The absurdity continues as a recent injection of capital has valued Pinterest, an up and coming social network, at $1.5 billion. that is an absurd amount for a firm that has not shown any ability to generate revenue. The company received an injection of $100 million from investors in its latest round of funding.

The valuation is five times higher than than it was after the last round of funding from investors in October 2011. Pinterest is a social networking website that allows users to pin photographs of products they like.

The problem with web services like these is the inability to measure their success properly. The most often quoted statistic about the success of a company is not about its business model or its revenue stream it is a simple user count. There has not yet been any reasonable proof that a company can adequately turn these users into revenue.

Firm’s need to create streams of revenue in order to make money. This basic fact seems to be being lost on investors who are moving in hordes into a risky bet on social network and other internet services. Just because a firm has the ability to reach a billion people doesn’t mean it can sell anything to them. The entire tech company share market has become a bubble.

Facebook will be valued at almost $100 billion if not more when the firm’s shares go on sale. It might triple in value in the next year but that doesn’t mean its a good bet. Groupon was valued at $12 billion at its IPO. Twitter is currently valued at around $10 billion. These companies don’t make enough money to justify those numbers and have several other problems besides.
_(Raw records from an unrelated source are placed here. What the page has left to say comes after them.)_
/-- Waits of the warp's lanes 0 and 31 and of the Hall that have seen their words and have ended. -/
def seen (s : State) : State :=
  let word := fun (l : Nat) => (⟨l, 0x30000, 0x60000, 0, 4, 0⟩ : WatchWord)
  (s.modWarp 0 0 (fun w => { w with waits := [⟨0x80000001, .waitmem 0x80000001 0 .eq [word 0, word 31], true⟩] })).modHall 0 (fun h =>
    { h with wait := some ⟨1, .waitmem 1 0 .eq [word 0], true⟩ })

theorem test_meets_FencesAndCaches :
    allOf [inWarp demo (.fence k0 .sc .system) (fun v => (byWarp demo).fenceReady v.gr v.agent .sc .system) keep,
      inHall demo (.fenceH k0 .sc .system) (fun h => (byHall demo).fenceReady h.gr h.agent .sc .system &&
        (byHall demo).drained h.gr .system),
      inTwo based (.waitmem k0 .eq .device false 0 (vr 1) (.sreg 4)) (waits (byTwo based)) keep,
      inHall based (.waitmem k0 .eq .device false 0 (.sreg 1) (.sreg 4)) (waitsH (byHall based)),
      inTwo (seen based) (.waitmem k0 .eq .device false 0 (vr 1) (.sreg 4)) (fun v => waitEnd v.prior == some .met) keep,
      inHall (seen based) (.waitmem k0 .eq .device false 0 (.sreg 1) (.sreg 4)) (fun h => waitEnd h.prior == some .met),
      inBoth (.pref k0 0 (.sreg 4)) (.pref k0 0 (.sreg 4)) keep,
      inHall demo (.cinvI k0 .device) (fun h => (byHall demo).drained h.gr .device && h.gr.hall.stores.isEmpty),
      inTwo based (.cinvL2 k0 0 (.sreg 4)) (fun v =>
        match (byTwo based).translateLanes v.gr (some v.is.w) (v.addrs (.sreg 4) 0) with
        | (_, .ok ls) => !ls.isEmpty
        | _ => false) keep,
      inHall based (.cinvL2 k0 0 (.sreg 4)) (fun h =>
        match (byHall based).translateLanes h.gr none [(0, h.addr (.sreg 4) 0)] with
        | (_, .ok _) => true
        | _ => false)] = true := by decide +kernel

/-- The group's latch registration has been granted. -/
def granted : State := setS { demo with latchWaits := [⟨0, 0, [], 0, true⟩] } [(2, 0x30000), (3, 64)]

def latched : State :=
  (setS demo [(2, 15)]).modX 0 (fun x => { x with latches := [⟨15, 0x30000, false⟩] })

/-- A registration of one range that fits. -/
def asking : State := { demo with latchWaits := [⟨0, 0, [⟨0, none, 0x30000, 64, true, .manual 0 0⟩], 0, false⟩] }

def queued : State :=
  demo.modWarp 0 0 (fun w => { w with stores := [.global [(0, (0x60000, 7)), (0, (0x60001, 8))] none] })

def committed : State := { demo with commits := [⟨0, 0, .warp 0 0, 0, 0, [(0x60000, 7)], none, false, false⟩] }

theorem test_meets_LatchesAndStores :
    let P := fun (h : HallView) => (freeHandle h.gr.x.latches).isSome &&
      !latchRefused h.gr false (h.r64 false (.sreg 2)).toNat (h.r64 false (.sreg 3)).toNat &&
      ((byHall granted).latchWait h.gr.id).any (fun w => w.granted)
    allOf [inHall granted (.latchSrc k0 false (.sreg 1) (.sreg 2) (.sreg 3)) P,
      inHall granted (.latchDst k0 false (.sreg 1) (.sreg 2) (.sreg 3)) P,
      inHall latched (.latchRel k0 false (.sreg 2)) (fun h =>
        h.gr.x.latches.any (fun l => l.handle == (h.r64 false (.sreg 2)).toNat && l.spad == false)),
      (match (asking.latchWaits.filter (fun w => w.ctx == 0 && !w.granted))[0]? with
        | some w => asking.latchFits w.ranges && !asking.latchAfter w &&
          (match State.traceGrants w.g (w.ranges.filter (fun r => r.spad.isNone)).length asking with
            | .go _ => true
            | _ => false)
        | none => false),
      (match queued.group? 0, queued.queueOf (.warp 0 0) with
        | some gr, x :: _ => queued.mayCommit gr (.warp 0 0) x
        | _, _ => false),
      (match (committed.commits.filter (fun e => e.core == 0))[0]? with
        | some e => mayPerform (committed.commits.filter (fun e => e.core == 0)) 0 e
        | none => false)] = true := by decide +kernel

/-- Numbers put into memory: an address, a size and a value. -/
def poked (s : State) (l : List (Nat × Nat × Nat)) : State :=
  { s with mem := l.foldl (fun m x => cellsPut m (cellsAt x.1 (leBytes x.2.1 x.2.2))) s.mem }

/-- The state that an outcome leaves. -/
def after (o : Host.Outcome State Fault Refusal) : State :=
  match o with
  | .next t => t
  | _ => State.reset

def demoGroup (s : State) : Group := (s.group? 0).getD placedGroup

/-- A second warp waits in SHMAP for the first. -/
def pairing : State :=
  demo.modGroup 0 (fun gr =>
    { gr with warps := gr.warps ++ gr.warps.map (fun w => { w with waits := [⟨allLanes, .shmap 40 0 8, false⟩] }) })

/-- The pair has been made. -/
def paired : State := after (exec (.shmap k0 (vr 40) (.imm 1) (.imm 8)) (byWarp pairing))

/-- A safe-point table of one entry at the start of the data page. -/
def safe : State := demo.modGroup 0 (fun gr => { gr with image := { gr.image with spTable := 0x30000, spCount := 1 } })

def gen1 : State := demo.modGroup 0 (fun gr => { gr with barriers := gr.barriers.map (fun x => { x with gen := 1 }) })

theorem test_meets_ExecutionInstructions :
    let together := fun (v : WarpView) => v.active != 0 && v.is.queued && v.active == v.w.liveMask
    let bar := fun (v : WarpView) => v.gr.barriers[0]?.getD ⟨0, 0, 0⟩
    allOf [inBoth (.nop k0) (.nop k0) keep,
      inWarp pairing (.shmap k0 (vr 40) (.imm 1) (.imm 8)) (fun v => together v && !v.mapRefused 40 1 8 &&
        v.gr.mapWait 1 == some (40, 0, 8) && v.s.regsFit v.gr (v.gr.mapNeeds 0 1 40 8) &&
        (match v.s.traceWake v.gr 1 (v.gr.queueIssue 1).lanes with
          | .go _ => true
          | _ => false)) keep,
      inWarp paired (.shmapOff k0 (vr 40) (.imm 0) (.imm 8)) (fun v => together v &&
        (v.gr.rangesOf 0).any (fun r => r.first == 40 && r.regs.length == 8)) keep,
      inWarp demo (.barMark k0 (.bar 0)) (fun v => together v && (bar v).expected != 0 && !v.hasArrived (bar v) && v.settled) keep,
      inWarp gen1 (.barHold k0 true (.bar 0) (.imm 0)) (fun v => together v && (bar v).expected != 0 &&
        (bar v).gen != BitVec.ofNat 16 (v.uniform (.imm 0) 16)) keep,
      inWarp (gen1.modWarp 0 0 (fun w => { w with tokens := [(0, 0)] })) (.barHold k0 false (.bar 0) Operand.unused)
        (fun v => together v && ((v.w.tokens.find? (fun t => t.1 == 0)).any (fun t => (bar v).gen != t.2))) keep,
      inWarp demo (.barGate k0 (.bar 0)) (fun v => together v && v.w.gated.isNone && !v.hasArrived (bar v) &&
        v.settled && decide ((bar v).expected ≤ ((bar v).arrived ||| 1).count) && v.s.group? 0 == some v.gr) keep,
      inWarp demo (.barSet k0 (.bar 0) (.imm 32)) (fun v => together v && (bar v).expected != 0 && (bar v).arrived == 0) keep,
      inWarp safe (.safept k0 (.imm 0)) (fun v => !v.w.privileged v.is.lanes && decide (0 < v.gr.image.spCount) &&
        (match v.s.safePoint v.gr 0 with
          | (_, .ok bytes) => entryOk bytes
          | _ => false)) keep,
      inWarp (demo.modWarp 0 0 (fun w => w.modThreads allLanes (fun t => { t with stub := true }))) (.safeptResume k0)
        (fun v => laneNumbers.all (fun l => !v.active.has l || (v.w.threads.get l).stub)) keep,
      inWarp demo (.yieldI k0 (.imm 0)) (fun _ => true) keep] = true := by decide +kernel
There is a bubble in Social Media. Customers are ignoring the risks implied in any business and the ones added on because of the new territory being walked here. Nobody has seen a social network build itse;f into a functioning $1 billion dollar company. In 2004 nobody had seen a search company build itself into a functioning $200 billion company but that has happened.

Facebook may very well be one of the most successful companies of all time, so might Pinterest, given some time. Now, however, the firm’s valuation seems to completely ignore is revenue streams and the risks involved in the sector. Social Media is unknown territory. It has a 5 year history and much less than that if we’re talking a real financial industry.

Some of these companies will fail and those failures may be difficult to understand. What killed MySpace, what killed Bebo?